Sehr geehrter Herr Präsident, Liebe Kolleginnen und Kollegen,

Lieber Herr Christoffers, Liebe Fraktion der Linken,

wenn wir heute die Clusterstrategie als Neuausrichtung der Wirtschaftspolitik begrüßen, dann würdigen wir zugleich auch den Abschied von der überholten Förderstrategie der Vorgängerregierung.

Wir würdigen das Ende der Branchenschwerpunktorte,

wir würdigen die Überwindung des Flickenteppichs der Branchenkompetenzfelder,

wir freuen uns, dass von der Neuausrichtung der Förderstrategie des Jahres 2005 bald nur noch die Regionalen Wachstumskerne übrig sind und damit der Geist der zu unrecht als Stärken-stärken-Konzept bezeichnete Förderstrategie Brandenburgs langsam aber sicher verschwindet.

Ich halte dies für eine große Leistung unseres Wirtschaftsministers und deshalb verzeihe ich Ihnen auch den Versuch diesen Paradigmenwechsel als „Weiterentwicklung der Branchenkompetenzfelder zu Clustern" zu verkaufen. Ich werte dies als Ihren Beitrag, um das Gesicht Ihres Koalitionspartners zu wahren.
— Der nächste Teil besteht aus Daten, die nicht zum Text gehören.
-- ==== Sys2Proof/Machine/Signature.lean ====
section
/-! DEFINITION. The public-key functions that the spec names and does not restate: SHA-384 (FIPS 180-4) and the verification of an
ECDSA signature over the curve P-384 (FIPS 186-5), as R304 and R360 use them. A public key is x then y, a signature r then s, each of
48 bytes with the most significant first. -/

namespace Sys2Proof.Machine

/-! ## SHA-384 (FIPS 180-4) -/

/-- The 80 round constants: from the cube roots of the first 80 primes. -/
def sha384K : List Nat := (primesBelow 410).map (rootFraction 64 3)

/-- The initial hash value: from the square roots of the ninth to sixteenth primes. -/
def sha384Init : List Nat := ((primesBelow 54).drop 8).map (rootFraction 64 2)

/-- SHA-384 of a byte string: blocks of 128 bytes, words of 64 bits, 48 bytes of the result. -/
def sha384 (p : Bytes) : Bytes :=
  let form : ShaForm := ⟨64, sha384K, ([1, 8], 7), ([19, 61], 6), [28, 34, 39], [14, 18, 41]⟩
  (shaHash form sha384Init p).take 48

/-! ## The curve P-384 -/

/-- The prime of its field, the coefficient b, and the order of its base point. -/
def curveP : Nat := 2 ^ 384 - 2 ^ 128 - 2 ^ 96 + 2 ^ 32 - 1
def curveB : Nat := 0xB3312FA7E23EE7E4988E056BE3F82D19181D9C6EFE8141120314088F5013875AC656398D8A2ED19D2A85C8EDD3EC2AEF
def curveN : Nat := 0xFFFFFFFFFFFFFFFFFFFFFFFFFFFFFFFFFFFFFFFFFFFFFFFFC7634D81F4372DDF581A0DB248B0A77AECEC196ACCC52973

/-- A point in Jacobian coordinates: x over z squared and y over z cubed; z 0 is the point at infinity. -/
structure Point where
  x : Nat
  y : Nat
  z : Nat
  deriving DecidableEq, Repr

/-- The base point. -/
def basePoint : Point :=
  ⟨0xAA87CA22BE8B05378EB1C71EF320AD746E1D3B628BA79B9859F741E082542A385502F25DBF55296C3A545E3872760AB7,
   0x3617DE4A96262C6F5D9E98BF9292DC29F8F41DBD289A147CE9DA3113B5F0B8C00A60B1CE1D7E819D7A431D7C90EA0E5F, 1⟩

/-- Difference and product in the field. -/
def subP (a b : Nat) : Nat := (a + curveP - b) % curveP
def mulP (a b : Nat) : Nat := a * b % curveP

/-- Twice a point. -/
def Point.double (a : Point) : Point :=
  let y2 := mulP a.y a.y
  let s := mulP (4 * a.x) y2
  let m := mulP 3 (subP (mulP a.x a.x) (mulP (mulP a.z a.z) (mulP a.z a.z)))
  let x := subP (mulP m m) (2 * s % curveP)
  ⟨x, subP (mulP m (subP s x)) (mulP 8 (mulP y2 y2)), mulP (2 * a.y) a.z⟩

/-- The sum of two points. -/
def Point.add (a b : Point) : Point :=
  if a.z = 0 then b else if b.z = 0 then a else
  let za := mulP a.z a.z
  let zb := mulP b.z b.z
  let ua := mulP a.x zb
  let h := subP (mulP b.x za) ua
  let sa := mulP a.y (mulP zb b.z)
  let r := subP (mulP b.y (mulP za a.z)) sa
  if h = 0 then (if r = 0 then a.double else ⟨1, 1, 0⟩)
  else
    let h2 := mulP h h
    let h3 := mulP h h2
    let v := mulP ua h2
    let x := subP (subP (mulP r r) h3) (2 * v % curveP)
    ⟨x, subP (mulP r (subP v x)) (mulP sa h3), mulP h (mulP a.z b.z)⟩

/-- The sum of m times the base point and n times a point, over the lowest `k` bits of both, most significant first. -/
def twoMul (m n : Nat) (q both : Point) : Nat → Point → Point
  | 0, acc => acc
  | k + 1, acc =>
    let d := acc.double
    twoMul m n q both k
      (if m.testBit k then (if n.testBit k then d.add both else d.add basePoint) else if n.testBit k then d.add q else d)

/-- The power of a number modulo the order, over the lowest `k` bits of the exponent. -/
def powN (a e : Nat) : Nat → Nat → Nat
  | 0, acc => acc
  | k + 1, acc => powN a e k (if e.testBit k then acc * acc % curveN * a % curveN else acc * acc % curveN)

/-- A public key lies on the curve. -/
def onCurve (x y : Nat) : Bool :=
  decide (x < curveP) && decide (y < curveP) && decide (mulP y y = (mulP x (mulP x x) + 3 * (curveP - x) + curveB) % curveP)

/-- ECDSA on P-384 with SHA-384: a signature of 96 bytes over a message verifies under a public key of 96 bytes. -/
def ecdsaVerify (key msg sig : Bytes) : Bool :=
  let qx := ofBE (key.take 48)
  let qy := ofBE (key.drop 48)
  let r := ofBE (sig.take 48)
  let t := ofBE (sig.drop 48)
  if decide (key.length = 96) && decide (sig.length = 96) && onCurve qx qy && decide (0 < r) && decide (r < curveN) &&
      decide (0 < t) && decide (t < curveN) then
    let w := powN t (curveN - 2) 384 1
    let q : Point := ⟨qx, qy, 1⟩
    let sum := twoMul (ofBE (sha384 msg) * w % curveN) (r * w % curveN) q (basePoint.add q) 384 ⟨1, 1, 0⟩
    let z2 := mulP sum.z sum.z
    decide (sum.z ≠ 0) && (decide (sum.x = mulP r z2) || (decide (r + curveN < curveP) && decide (sum.x = mulP (r + curveN) z2)))
  else false

/-- The power of a number modulo the prime of the field. -/
def powP (a e : Nat) : Nat → Nat → Nat
  | 0, acc => acc
  | k + 1, acc => powP a e k (if e.testBit k then mulP (mulP acc acc) a else mulP acc acc)

/-- The coordinates x and y of a multiple of the base point. -/
def multiple (n : Nat) : Nat × Nat :=
  let p := twoMul n 0 basePoint basePoint 384 ⟨1, 1, 0⟩
  let i := powP p.z (curveP - 2) 384 1
  (mulP p.x (mulP i i), mulP p.y (mulP i (mulP i i)))

/-- The public key of a private one, 96 bytes. -/
def publicKey (d : Nat) : Bytes := toBE 48 (multiple d).1 ++ toBE 48 (multiple d).2

/-- ECDSA on P-384 with SHA-384: the signature of a message by the private key `d` with the nonce `k`. -/
def ecdsaSign (d k : Nat) (msg : Bytes) : Bytes :=
  let r := (multiple k).1 % curveN
  toBE 48 r ++ toBE 48 (powN k (curveN - 2) 384 1 * ((ofBE (sha384 msg) + r * d) % curveN) % curveN)

end Sys2Proof.Machine
end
Mit dem Stärken-stärken-Konzept des Jahres 2005 wurde die Überzeugung, dass nur eine konsequente Orientierung am Beispiel Silicon Valley Konzentrationsvorteile hervorbringt, institutionalisiert. Ein Zwangskorsett und zugleich Flickenteppich von 67 Branchenschwerpunktorten und 16 Branchenkompetenzfeldern sollte künstlich die einmaligen Bedingungen von Silicon Valley, einer außerordentlichen regionalen Konzentration homogener Unternehmen, nach Brandenburg übertragen.

Der volkswirtschaftliche Grundsatz, die Wirtschaftsförderung an die vor Ort herrschenden wirtschaftlichen und gesellschaftlichen Potentiale anzupassen, wurde hierdurch über Bord geworfen.

Die Clusterstrategie bricht konsequent mit dieser Überzeugung. Auf einmal wird die zentrale Voraussetzung eines Clusters, in der kritischen Masse von Unternehmen und wissenschaftlichen Einrichtungen in der gesamten Region Berlin und Brandenburg gesehen. Damit wird zugleich die Notwendigkeit der räumlichen Nähe von Partnern eines Clusters vollständig anders begriffen. Auf einmal ist die Region Berlin-Brandenburg das natürliche Gebiet für ein Cluster und nicht die Zusammenballung gleichartiger Unternehmen an einem Ort entscheidend. Das ist keine Veränderung um Nuancen, sondern eine radikale Abkehr von der Förderidee der Branchenschwerpunktorte.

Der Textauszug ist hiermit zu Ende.